-- ==== Sys2Proof/Machine/Fetch.lean ====
section
/-!
DEFINITION. What a strand does when it is its turn to issue (R163, R178, R203): it takes a trap or an event that is ready,
or fetches, decodes and executes its next instruction; and the moves of the other agents that one step makes.
-/

namespace Sys2Proof.Machine

/-! ### Fetch (R19, R34, R71, R88, R178) -/

/-- The word at the program counter, from its instruction-cache line. -/
def lineWord (data : List Byte) (off : Nat) : Word := BitVec.ofNat 64 (natOfBytes ((data.drop off).take 8))

/-- The word of a target that no instruction-cache line holds: its line is read from its home and enters the cache; a line
of which another part carries a mark enters none. -/
def fetchLine (u : Nat) (ag : Agent) (t : Target) : M Word := do
  let a ← keepM (.fetch u) .fetch ag.ident t.lineOf (.load 128)
  match a with
  | .poisoned => do
    let b ← keepM (.fetch u) .fetch ag.ident t (.load 8)
    let r ← helmAnswer ag .fetch t.va t b
    pure (lineWord r.data 0)
  | a => do
    let r ← helmAnswer ag .fetch t.va t a
    modS fun s => s.fillCode (helmOf u) (t.lineOf.cacheLine r.data) false
    pure (lineWord r.data (t.pa % 128))

/-- Fetch the word at the program counter of strand `u`. -/
def fetchM (u : Nat) : M Word := do
  let s ← getS
  let ag := s.scalarAgent u
  let pc := (s.strand u).pc
  match ← placeM ag .fetch pc 8 with
  | .local _ => accessTrap ag .fetch pc ⟨5, 0, 7, 1⟩
  | .control _ => controlTrap ag .fetch pc
  | .target t => do
    let s ← getS
    match findLine (s.helm (helmOf u)).icache t.module (t.pa / 128) t.owner with
    | some e => pure (lineWord e.data (t.pa % 128))
    | none => do
      let w ← fetchLine u ag t
      modS (·.forget (.fetch u))
      pure w

/-! ### What older accesses hold back (R129, R133, R135) -/

/-- Scalar arithmetic and branches: no access of theirs is ordered by anything. -/
def noAccess : Instr → Bool
  | .add _ _ _ | .sub _ _ _ | .mul _ _ _ | .mulh _ _ _ | .mulhu _ _ _ | .div _ _ _ | .divu _ _ _ | .rem _ _ _
  | .remu _ _ _ | .and _ _ _ | .or _ _ _ | .xor _ _ _ | .shl _ _ _ | .shr _ _ _ | .sra _ _ _ | .slt _ _ _
  | .sltu _ _ _ | .min _ _ _ | .max _ _ _ | .clz _ _ | .popc _ _ | .csel _ _ _ _ | .addi _ _ _ | .andi _ _ _
  | .ori _ _ _ | .xori _ _ _ | .shli _ _ _ | .shri _ _ _ | .srai _ _ _ | .limm _ _ | .addpc _ _ | .fadd _ _ _ _
  | .fsub _ _ _ _ | .fmul _ _ _ _ | .fma _ _ _ _ _ | .fdiv _ _ _ _ | .fsqrt _ _ _ | .fmin _ _ _ _ | .fmax _ _ _ _
  | .fcmp _ _ _ _ _ | .fcvt _ _ _ _ | .br _ | .bcmp _ _ _ _ | .call _ _ | .ret _ | .jmp _ _ => true
  | _ => false

/-- An instruction of relational columns or of streams: its accesses are element accesses (R304, R331). -/
def columnWord (w : Word) : Bool :=
  (0xa0 ≤ opcodeOf w && opcodeOf w ≤ 0xac) || opcodeOf w = 0xc8 || opcodeOf w = 0xc9

/-- An order that is none before the access itself: older accesses are not ordered before a relaxed atomic or one that only
acquires (R136). -/
def passesOlder : Order → Bool
  | .relaxed | .acq => true
  | .rel | .ar => false

/-- An instruction that does not order the scalar loads before it: they may take their values after it (R128, R129, R136,
R138, R141; log 92). The ones that order them are fences, releases, barriers, joins, forks and what ends or leaves the
strand's program. -/
def leavesLate (i : Instr) : Bool :=
  noAccess i || needsType (encode i) || columnWord (encode i) || match i with
    | .ld _ _ _ _ _ | .ldIndexed _ _ _ _ _ | .st _ _ _ _ | .stIndexed _ _ _ _ | .fence _ .relaxed | .lsync | .pfence
    | .csrr _ _ | .csrw _ _ _ | .csrs _ _ _ | .csrc _ _ _ | .setvt _ | .ctab _ _ _ | .dstat _ _ | .ipref _ _ _
    | .ipin _ _ _ | .iunpin _ _ _ => true
    | .amo _ _ _ o _ _ _ | .cas _ _ o _ _ _ => passesOlder o
    | _ => false

/-- The strand's older loads have the values that they take before an instruction that orders them. -/
def State.endsLate (s : State) (u : Nat) (i : Instr) : State :=
  let t := s.strand u
  if leavesLate i || t.late.isEmpty then s else s.setStrand u { t with late := t.guesses }

/-- Execute an instruction of strand `u` that has been fetched. One that orders older loads waits for those whose values
the strand has gone on from (R129). -/
def State.execNext (s : State) (u : Nat) (i : Instr) : Host.Outcome State Fault Refusal :=
  let s := s.endsLate u i
  match (s.strand u).guesses, leavesLate i with
  | l :: _, false => .next (s.reload u l.seq)
  | _, _ => exec i s

/-- Fetch, decode and execute the next instruction of strand `s.cur` (R203). -/
def State.fetchExec (s : State) : Host.Outcome State Fault Refusal :=
  match fetchM s.cur s with
  | .error .wait s' => .next s'
  | .error (.trap tr) s' => .next (s.trapOr s.cur tr s')
  | .ok w s' =>
    match decode w with
    | some i => s'.execNext s.cur i
    | none => .next (s.trapOr s.cur ⟨1, 0, (s'.strand s.cur).pc, none⟩ s')

/-! ### Issue (R163, R247, R276, R352, R420) -/

/-- An instruction that is to join its strand's matrix operations (R352). -/
def joins (w : Word) : Bool :=
  match decode w with
  | some (.mext _ _ _ _ _ _ _ _) | some .mzero | some .mdetach => true
  | _ => false

/-- A GEND, after which the strand issues nothing (R420). -/
def endsTile (w : Word) : Bool :=
  match decode w with
  | some .gend => true
  | _ => false

/-- The column queue keeps the helm from issuing: a pushed convoy in protected mode (R276), an instruction that has not
passed its join (R352), a GEND (R420), or a scatter-add under way. -/
def Strand.issueBlocked (t : Strand) : Bool :=
  (t.protectedMode && !t.queue.isEmpty)
    || t.queue.any fun m =>
      !m.done && (joins m.word || (endsTile m.word && decide (m.mode = t.mode)) || (m.pv && m.idx = 0x3ffd))

/-- The strand sleeps in IDLE, and nothing wakes it (R247). -/
def State.sleeps (s : State) (u : Nat) : Bool := (s.strand u).issue = .idle && !s.wakes u

/-- The strand as it issues: one that wakes from IDLE runs. -/
def Strand.awake (t : Strand) : Strand := if t.issue = .idle then { t with issue := .running } else t

/-- Strand `u` can issue nothing: it is not there, its cluster is fenced, its tile has stopped, or it sleeps. -/
def State.cannotIssue (s : State) (u : Nat) : Bool :=
  !(s.strand u).resident || s.fenced.contains (clusterOf u) || s.tileStopped u || s.sleeps u

/-- It is strand `s.cur`'s turn to issue. An instruction whose own access is under way goes on before anything else; then
come a trap of a pushed instruction, an event, and the next instruction. -/
def State.issue (s : State) : Host.Outcome State Fault Refusal :=
  let u := s.cur
  if s.midAccess u then s.fetchExec
  else if let l :: _ := if s.eventReady u || (s.strand u).colTrap.isSome then (s.strand u).guesses else [] then
    .next (s.reload u l.seq)
  else if (s.strand u).colTrap.isSome then .next (s.settleTrap u)
  else if s.eventReady u then .next (s.takeReady u)
  else if s.cannotIssue u || (s.strand u).issueBlocked || (s.strand u).stopsIssue then .next s
  else (s.setStrand u (s.strand u).awake).fetchExec

/-! ### Moves of the other agents (log 1) -/

/-- An entry of a cache leaves it. The agenda names entries by their place: one that is not there is a fault. -/
def evicted {α : Type} (l : List α) (n : Nat) (f : α → List α → State) : Host.Outcome State Fault Refusal :=
  match l[n]? with
  | some a => .next (f a (l.eraseIdx n))
  | none => .fault .noSuchUnit

/-- One move of the agenda. An instruction word is no row of its own: it executes only where a strand issues it. -/
def State.move (s : State) : Move → Host.Outcome State Fault Refusal
  | .issue u => ({ s with cur := u.toNat }).issue
  | .row i => if i.isWord then .next s else exec i s
  | .columnStep u => .next (s.columnStep u.toNat)
  | .columnAhead u place group => .next (s.columnAhead u.toNat place group)
  | .reload u seq => .next (s.reload u.toNat seq)
  | .guess u seq w => .next (s.guess u.toNat seq w)
  | .deliver c lg sl => .next (s.unitStep c.toNat fun s => s.deliverOne c.toNat lg.toNat sl.toNat)
  | .evictData h n => evicted (s.helm h.toNat).dcache n fun _ l => s.setHelm h.toNat { s.helm h.toNat with dcache := l }
  | .evictCode h n => evicted (s.helm h.toNat).icache n fun e l =>
      if e.pinned then s else s.setHelm h.toNat { s.helm h.toNat with icache := l }
  | .evictTlb c n => evicted (s.cluster c.toNat).tlb n fun _ l => s.setCluster c.toNat { s.cluster c.toNat with tlb := l }
  | .evictWalk d n => evicted (Tab.get [] s.walks d.toNat) n fun _ l => { s with walks := Tab.set s.walks d.toNat l }
  | .responseBack dest tag => .next (s.responseBack dest tag)
  | .rejClear => .next { s with mailbox := { s.mailbox with rej := false } }
  | .mailArg i w => .next { s with mailbox := { s.mailbox with arg := s.mailbox.arg.set i.toNat w } }
  | .mailRead o => .next (s.readMail o.toNat)
  | .mailServe => .next s.serveMail
  | .spineUp plane => .next (s.spineBack plane)
  | .strikePool d n upper => evicted (s.poolLines d.toNat) n fun _ _ => s.strikePool d.toNat n upper
  | .strike unit => .next (s.mark unit)
  | .strikeLine unit => .next (s.markLine unit)
  | .strikeAcc c i => .next (s.strikeAcc c.toNat i.toNat)
  | .strikeScalar c => .next (s.fenceCluster c.toNat)
  | .parity u r slot lost => .next (s.parity u.toNat r slot.toNat lost)
  | .parityPred u p slot lost => .next (s.parityPred u.toNat p slot.toNat lost)
  | .cacheParity h code n =>
    evicted (if code then (s.helm h.toNat).icache else (s.helm h.toNat).dcache) n fun e l => s.cacheParity h.toNat code e l
  | .kernelLoad pa n => .next (s.loadKernel pa.toNat n)
  | .laneFault u r slot bits => .next (s.laneFault u.toNat r slot.toNat bits)

/-- The entries of the store queues of a cluster go on, oldest first. -/
def State.deliverCluster (s : State) (c : Nat) : State :=
  (s.cluster c).storeQueue.foldl (fun s e => s.deliverOne c e.laneGroup e.slice) s

/-- Every stream of a strand is filled as far as it goes. -/
def State.fillStreams (s : State) (u : Nat) : State := (List.finRange 8).foldl (fun s n => s.streamFill u n) s

/-- The oldest line of a helm's data cache leaves it: every line leaves in time, and every scalar store leaves its strand's
write buffer in time, so that a load which spins sees the store (R132). -/
def State.expireOne (s : State) (h : Nat) : State :=
  s.setHelm h { s.helm h with dcache := (s.helm h).dcache.dropLast }

/-- The oldest request at a pool port or at the host port is answered: by the pooled memory, or by a host whose memory
holds what the port last knew of it (log 1). -/
def State.servePort (s : State) : State :=
  match s.ports.head? with
  | none => s
  | some p => if p.host then s.hostResponse p.id none else s.poolResponse p.id

/-- The engines' turn, where the agenda is empty: each unit of the cluster of strand `u` makes one move. -/
def State.engines (s : State) (u : Nat) : State :=
  let c := clusterOf u
  let s := (((s.arbiterBind c).columnStep u).goAhead u).convoyRetire u
  let s := s.setStrand u (s.strand u).reply
  let s := ((s.draymanComplete c).servePort).serveMail
  if s.fenced.contains c then s
  else
    let s := ((s.fillStreams u).deliverCluster c).draymanSector c
    (((((s.stripFetch u).matrixPass c).hintLine c).assayerStep c).drainOne u).expireOne (helmOf u)

/-- The next resident strand after `u`, in cyclic order of strand numbers; `u` where there is no other. -/
def State.nextStrand (s : State) (u : Nat) : Nat :=
  let l := (s.strands.filter fun e => e.2.resident).map (·.1)
  match l.find? fun v => u < v with
  | some v => v
  | none => l.headD u

/-- What follows from a state at once: a tile whose staging has overflowed is killed (R418), and with EVWAIT 0 firmware is
given every event (R454). -/
def State.watch (s : State) : State :=
  let stoppedTiles (e : Nat × Cluster) : List Nat :=
    e.2.launches.flatMap fun l => (l.tiles.filter fun t => t.overflow).map (·.gang)
  let gangs := (s.clusters.flatMap stoppedTiles).filter fun n => (s.cox.gang n).any fun g => !g.killed
  let s := if gangs.isEmpty then s else (gangs.foldl (fun s n => s.killGang n) s).coxRun
  if s.evwait = 0 && !s.eventSet.isEmpty then { s with fwEvents := s.fwEvents ++ s.eventSet, eventSet := [] } else s

/-- The outcome with what follows at once. -/
def watched : Host.Outcome State Fault Refusal → Host.Outcome State Fault Refusal
  | .next s => .next s.watch
  | .fault f => .fault f
  | .refused r => .refused r

/-- Time passes: one step is one cycle or more (log 1). -/
def State.clock (s : State) : State :=
  { s with cycle := s.cycle + 1 + BitVec.ofNat 64 (Config.freeCycles s.steps), steps := s.steps + 1 }

/-- One move: the first of the agenda, or, where it is empty, in turn the issue of a strand and the move of the engines,
after which the next strand has its turn. -/
def State.act (s : State) : Host.Outcome State Fault Refusal :=
  match s.agenda with
  | m :: rest => ({ s with agenda := rest }).move m
  | [] =>
    if s.phase then ({ s with phase := false }).issue
    else
      let s := s.engines s.cur
      .next { s with phase := true, cur := s.nextStrand s.cur }

/-- A module that a shutdown has stopped holds reset until power-up (R469). -/
def State.actStopped (s : State) : Host.Outcome State Fault Refusal :=
  match s.agenda with
  | .row .moduleReset :: rest => exec .moduleReset { s with agenda := rest }
  | _ :: rest => .next { s with agenda := rest }
  | [] => .next s

end Sys2Proof.Machine
end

#### Exercise objective
Would you please copy each line of the listing that contains the word "joins"?

#### Exercise result
R138, R141; log 92). The ones that order them are fences, releases, barriers, joins, forks and what ends or leaves the
def joins (w : Word) : Bool :=
      !m.done && (joins m.word || (endsTile m.word && decide (m.mode = t.mode)) || (m.pv && m.idx = 0x3ffd))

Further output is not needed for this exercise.